Rares sont les entreprises familiales n’ayant connu aucune tension à l’occasion d’une succession ou d’un changement de génération. Or ce n’est pas au sein du Conseil de l’entreprise que ce genre de crise doit être résolu : quelle que soit leur origine, quelle que soit la « branche » de la famille à laquelle ils appartiennent, c’est à l’Intérêt Social, et non à leur intérêt propre (familial ou autre) que les administrateurs de l’entreprise doivent se référer.

C’est donc dans d’autres instances que de telles discussions doivent avoir lieu : du conseil de famille à la holding familiale, les variantes abondent. Mais l’important est de dissocier la gouvernance de l’entreprise de celle de la famille, en organisant un dispositif d’écoute des attentes des actionnaires familiaux actuels et futurs, pour organiser la pérennité en anticipant les crises.
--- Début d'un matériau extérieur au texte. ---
/-- AFC_FREEZE at the end of the SFD or training field: the frequency offset in Hz, the RSSI in 0.25 dBm as measured and the SNR in 0.5 dB
are held, the oscillator takes the offset, and the frame is stamped (04 R100, R112, R114, R124). -/
def execAfcFreeze (lane : Nat) (offset rssi snr : Int) (s : State) : Out :=
  .next (
    match s.lane? lane with
    | none => s
    | some v =>
      match v.frame with
      | some f =>
        if f.sfd || decide (f.at_ + (s.searchNs (s.laneMode lane v) : Int) < s.now) then s
        else
          let off := s.searched lane v f offset
          s.setLane lane { v with
            nco := v.nco + off
            frame := some { f with
              sfd := true, rssi := rssi + s.levelOffset (laneRadio lane), snr := snr, offset := off, stamp := s.now } }
      | none => s)

/-- An O-QPSK lane beside a span reception (04 R102). -/
def State.heldIdle (s : State) (k : Nat) : Bool := s.nearSpan (2405000 + 5000 * (k - 32))

/-- Whether an MB lane's own channel carries a receive cell in the timeslot (04 R105). -/
def State.ownCells (s : State) (k : Nat) : Bool :=
  let v := s.nets.snd
  v.running && v.begun && (s.slotCells .mb v.asn).any (fun p => p.2.isRx && !p.2.isTx && s.cellKhz .mb p.2.chan v.asn == 2405000 + 5000 * (k - 32))

/-- The lowest free lane that a fork of `lane` can take: an LB lane without a channel, or an MB lane whose own channel has no
receive cell in the timeslot and that no span reception holds idle; none beside the span path and on HB (04 R101, R102, R105, R116). -/
def State.forkLane (s : State) (lane : Nat) : Option Nat :=
  if lane < 32 then (List.range 32).find? (fun k => (s.lane? k).isNone)
  else if lane < 48 then
    ((List.range 16).map (fun k => 32 + k)).find? (fun k => (s.lane? k).isNone && !s.ownCells k && !s.heldIdle k)
  else none

/-- The forks of a radio that fell due in the same 2 µs, as one choice: the strongest new preamble has the first of their lanes
(04 R116). -/
def State.orderForks (s : State) (x : Radio) : State :=
  let fresh := s.bb.lanes.filter (fun p => laneRadio p.1 == x && p.2.forked
    && (match p.2.frame with | some f => f.forked && !f.sfd && decide (s.now < f.at_ + 2000) | none => false))
  let level (v : Lane) : Int := match v.frame with | some f => f.level | none => 0
  let best := (fresh.map (fun p => p.2)).mergeSort (fun a b => decide (level b ≤ level a))
  ((fresh.map (fun p => p.1)).zip best).foldl (fun (s : State) p => s.setLane p.1 p.2) s

/-- A new preamble of a level that no fork takes: a switch, which loses the frame in reception, or a stay (04 R116). -/
def State.switchOrStay (s : State) (lane : Nat) (v : Lane) (f : RxFrame) (new : RxFrame) : State :=
  let x := laneRadio lane
  if decide (f.level + 4 * (s.bbParam x 0x2001 : Int) ≤ new.level) && !f.matched then
    (((s.dropSoft lane).setLane lane { v.unfrozen with frame := some { new with forked := f.forked, switched := true } }).hbGain x).bump (.bb x) 7
  else s.bump (.bb x) 9

/-- The weakest fork of a radio that fell due in the same 2 µs and is weaker than a level, with its lane (04 R116). -/
def State.weakFork (s : State) (x : Radio) (level : Int) : Option (Nat × RxFrame) :=
  bestBy (fun a b => decide (a.2.level < b.2.level)) (s.bb.lanes.filterMap (fun p =>
    match p.2.frame with
    | some f => if laneRadio p.1 == x && f.forked && f.origin.isSome && !f.sfd && decide (s.now < f.at_ + 2000) && decide (f.level < level) then some (p.1, f) else none
    | none => none))

/-- A copy of a lane's window put on another lane, for a preamble that is acquired in wide mode. -/
def State.putFork (s : State) (k lane : Nat) (v : Lane) (new : RxFrame) : State :=
  s.setLane k { v.unfrozen with
    wide := true, open_ := false, forked := true, window := none, since := some s.now
    frame := some { new with forked := true, origin := some lane } }

/-- SECOND_PREAMBLE on a lane in a frame, with its level as measured and its ρ²: fork, switch or stay (04 R113, R116). A forked or
switched lane acquires anew in wide mode on its unchanged window. With no lane free, a stronger preamble of the same 2 µs takes the lane of
a fork, whose own preamble then finds none. A lane held idle beside a span reception detects nothing (R102). -/
def execSecondPreamble (lane : Nat) (seen : PreambleSeen) (s : State) : Out :=
  .next (
    match s.lane? lane with
    | none => s
    | some v =>
      match v.frame with
      | none => s
      | some f =>
        let x := laneRadio lane
        if !s.fires lane v seen.rho then s
        else
          let new : RxFrame := { level := seen.level + s.levelOffset x, at_ := s.now, wide := true }
          let s := s.bump (.bb x) 1
          if !(s.bbParam x 0x2002 == 1 && decide (f.level + 4 * (s.bbParam x 0x2003 : Int) ≤ new.level)) then s.switchOrStay lane v f new
          else
            match s.forkLane lane with
            | some k =>
              let b := s.bbRadio x
              let s := s.setBb x { b with cur := { b.cur with forks := b.cur.forks + 1 } }
              (((s.putFork k lane v new).orderForks x).noteLanes x).bump (.bb x) 8
            | none =>
              match s.weakFork x new.level with
              | some (k, g) =>
                let s := s.putFork k lane v new
                (match g.origin.bind (fun o => (s.lane? o).bind (fun w => w.frame.map (fun h => (o, w, h)))) with
                | some (o, w, h) => s.switchOrStay o w h { level := g.level, at_ := g.at_, wide := true }
                | none => s)
              | none => s.switchOrStay lane v f new)

/-! ### Headers (05 R139, R145, 04 R117, 09 R260-R262) -/

/-- One step of the CRC of a signal header (05 R144). -/
def sigStep (r : Nat) (b : Bool) : Nat :=
  let f := r.testBit 7 != b
  let r := (r * 2) % 256
  if f then r ^^^ 0x07 else r

/-- The CRC of the 40 low bits of a signal header, as it stands in bits [47:40]: its most significant bit at bit 40 (05 R144). -/
def sigCrc (bits : Nat) : Nat :=
  let r := (List.range 40).foldl (fun r i => sigStep r (bits.testBit i)) 0xFF
  (List.range 8).foldl (fun v i => v + flag (r.testBit (7 - i)) i) 0

/-- A span PHY header that the lane of a radio accepts, with a member of bandwidth code `bw` (05 R145). -/
def sigOk (x : Radio) (bw bits : Nat) : Bool :=
  bits / 2 ^ 40 % 256 == sigCrc bits && bits / 2 ^ 31 % 2 ^ 9 == 0
    && decide (bits % 16 ≤ 9) && bits / 64 % 4 == bw && decide (bits / 64 % 4 ≤ 2)
    && bits / 2 ^ 24 % 128 != 0 && bits / 2 ^ 22 % 4 == (if x = .mb then 1 else 2)
    && decide (8 ≤ bits / 256 % 2 ^ 14)

/-- The bandwidth code of the span member that the lane receives. -/
def State.laneBw (s : State) (lane : Nat) : Nat :=
  match (s.spanOn (laneRadio lane)).bind (fun n => s.memberOf n (laneRadio lane)) with
  | some m => spanBw m.rec_.mode
  | none => 3

/-- The PSDU length that an accepted PHR states, and the PHY mode of the frame (05 R132, R136, R139, R145). -/
def State.phrLen (s : State) (lane : Nat) (v : Lane) : Phr → Option (Nat × Nat)
  | .client (some n) mode => if lane < 48 && modeAccepted (s.laneMode lane v) mode && decide (n ≤ psduMax mode) then some (n, mode) else none
  | .client none _ => none
  | .span bits =>
    if 48 ≤ lane && sigOk (laneRadio lane) (s.laneBw lane) bits then
      some (bits / 256 % 2 ^ 14, 0xC0 + 16 * (bits / 64 % 4) + bits % 16)
    else none

/-- The bits of a signal header; a PHR of a client PHY is none. -/
def Phr.sig : Phr → Nat
  | .client _ _ => 0
  | .span bits => bits

/-- PHR_DECODE: an invalid one abandons the frame and releases the lane (05 R139, R145, 04 R105). -/
def execPhrDecode (lane : Nat) (phr : Phr) (s : State) : Out :=
  .next (
    match s.lane? lane with
    | none => s
    | some v =>
      match v.frame with
      | none => s
      | some f =>
        if !f.sfd || f.len.isSome then s
        else
          match s.phrLen lane v phr with
          | some (n, mode) => s.setLane lane { v with frame := some { f with len := some n, mode := some mode, sig := phr.sig } }
          | none => (s.bump (.bb (laneRadio lane)) 5).freeLane lane)

/-- A frame's level deviates from its context's expected level by more than the limit (04 R111). -/
def State.deviates (s : State) (x : Radio) (c : Nat) (rssi : Int) : Bool :=
  match s.ctx? c with
  | some y => (match y.level with | some q => decide (4 * s.bbParam x 0x2025 < (rssi - q).natAbs) | none => false)
  | none => false

/-- A frame whose header names context `c`: a hit, a miss, or one that finds the miss queue full (09 R260, R262). -/
def State.ctxFrame (s : State) (net : Net) (lane : Nat) (v : Lane) (f : RxFrame) (c : Nat) : State :=
  let x := laneRadio lane
  let dev := s.deviates x c f.rssi
  let s := if dev then s.bump (.bb x) 17 else s
  let f := { f with ctx := some c, dev := dev }
  let hit (s : State) : State :=
    let s := match s.slotOf c with
      | some k => s.modSlot k (fun w => { w with ref := true })
      | none => s
    (s.setLane lane { v with frame := some { f with matched := true } }).bump .firn 1
  if s.resident c then hit s
  else
    match s.revive c true with
    | some s => hit s
    | none =>
      if 256 ≤ s.missDepth then
        ((s.setNet net { s.net net with missqDrops := (s.net net).missqDrops + 1 }).bump .firn 9).freeLane lane
      else (s.missFrame c).setLane lane { v with frame := some f }

/-- The context of an acknowledgement that a lane of a TX timeslot receives: that of its cell. -/
def State.ackCtx (s : State) (net : Net) (v : Lane) : Option Nat :=
  ((s.laneCells net v).find? (fun c => c.isTx && (s.net net).awaiting.any (fun a => a.ctx == c.ctx))).map (fun c => c.ctx)

/-- A beacon counts for a network: its parent's, and, once that is lost, one of a neighbour flagged as a time parent candidate as well
(06 R193, R194). -/
def State.hearsBeacon (s : State) (net : Net) (b : Beacon) : Bool :=
  match (s.net net).parent with
  | none => false
  | some p => b.parent || (p.lost && s.site.neighbours.any (fun n => n.1 == b.link && n.2.2.2.testBit 0))

/-- The header of a frame of a client network (04 R117, 06 R163, R183, 09 R260, R261, 10 R291). In a join cell a frame from the extended
address of an assigned context is looked up like any other (log entry 189), and one from an unassigned short address is no join request:
it ends uncounted (log entry 73). -/
def State.clientHeader (s : State) (net : Net) (lane : Nat) (v : Lane) (f : RxFrame) (h : RxHdr) : State :=
  let f := { f with hdr := some h }
  let foreign := h.unsupported || h.level == 4 || !h.dstOk || h.pan != s.netParam net 0x3002
    || (match h.beacon with | some b => !s.hearsBeacon net b | none => false)
  if foreign then (s.bump (.bb (laneRadio lane)) 6).dropFrame lane
  else if h.beacon.isSome then s.setLane lane { v with frame := some f }
  else
    match s.ackCtx net v with
    | some c => s.ctxFrame net lane v { f with isAck := true } c
    | none =>
      let found := match h.srcExt with | some e => s.ctxOfEui e | none => s.ctxOfShort net.ix h.srcShort
      let inJoin := (s.laneCells net v).any (fun c => c.kind == 2)
      match found with
      | some c =>
        let joined := match s.ctx? c with | some y => y.joined | none => false
        s.ctxFrame net lane v { f with join := inJoin && h.srcExt.isSome && !joined } c
      | none =>
        if inJoin && h.srcExt.isSome then s.setLane lane { v with frame := some { f with join := true } }
        else (if inJoin then s else s.bump .firn 11).freeLane lane

/-- HEADER_DECODE of a client frame; span frames are looked at whole (07 R207). -/
def execHeaderDecode (lane : Nat) (hdr : RxHdr) (s : State) : Out :=
  .next (
    match s.lane? lane, (laneRadio lane).net? with
    | some v, some net =>
      (match v.frame with
      | some f => if f.len.isNone || f.hdr.isSome || v.cells.isEmpty then s else s.clientHeader net lane v f hdr
      | none => s)
    | _, _ => s)

/-! ### Decoder pool (04 R118-R120) -/

def softRoom : Nat := 65536

/-- The running blocks, each once, whatever decoders it takes. -/
def State.runBlocks (s : State) : List SoftBlock := (s.bb.running.map (fun p => p.2)).eraseDups

/-- Bytes that the soft-bit buffer holds: blocks queued and running. -/
def State.softUsed (s : State) : Nat := ((s.bb.soft ++ s.runBlocks).map (fun b => b.bytes)).sum

/-- A lane's frame still has blocks to decode. -/
def State.decoding (s : State) (lane : Nat) : Bool := (s.bb.soft ++ s.runBlocks).any (fun b => b.lane == lane && b.bytes != 0)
De cette écoute découlera la mise en place d’un dispositif pouvant comporter une association de famille ou une assemblée des actionnaires familiaux, un conseil de famille, une charte ou une constitution de famille, des programmes de formation des prochaines générations, des ateliers fédérateurs, etc, …, avec ou sans la présence d’administrateurs ou de modérateurs indépendants.

Exemples de mission

  • reconstitution de la cohésion au sein d’une famille étendue contrôlant un groupe industriel majeur
  • elaboration d’une charte de gouvernance familiale
  • organisation de la transparence, et mise en place d’un processus de convergence au sein d’un groupe coté contrôlé par plusieurs branches d’une même famille
  • identification de successeurs potentiels au sein d’une famille, et accompagnement de leur parcours professionnel pour les préparer à des fonctions dirigeantes
  • diagnostic des besoins d’information des actionnaires familiaux d’un groupe industriel coté
  • recueil et analyse des attentes des actionnaires familiaux d’un groupe industriel. Proposition et accompagnement de la mise en place d’une nouvelle structure de gouvernance, d’entreprise comme de famille
  • réflexion sur l’optimisation de la gouvernance à l’occasion d’un passage de génération au sein d’un groupe alimentaire majeur.

Sur ce thème

  • Administrateurs salariés : il faut agir vite !

    Par Antoine de Roffignac, associé fondateur d’Associés en Gouvernance

    Avant même l’adoption de la loi PACTE qui prévoit d’élargir l’obligation d’accueillir des administrateurs salariés au sein des Conseils, la loi Rebsamen de 2015 impose dès à présent de nouvelles obligations à un nombre important de sociétés.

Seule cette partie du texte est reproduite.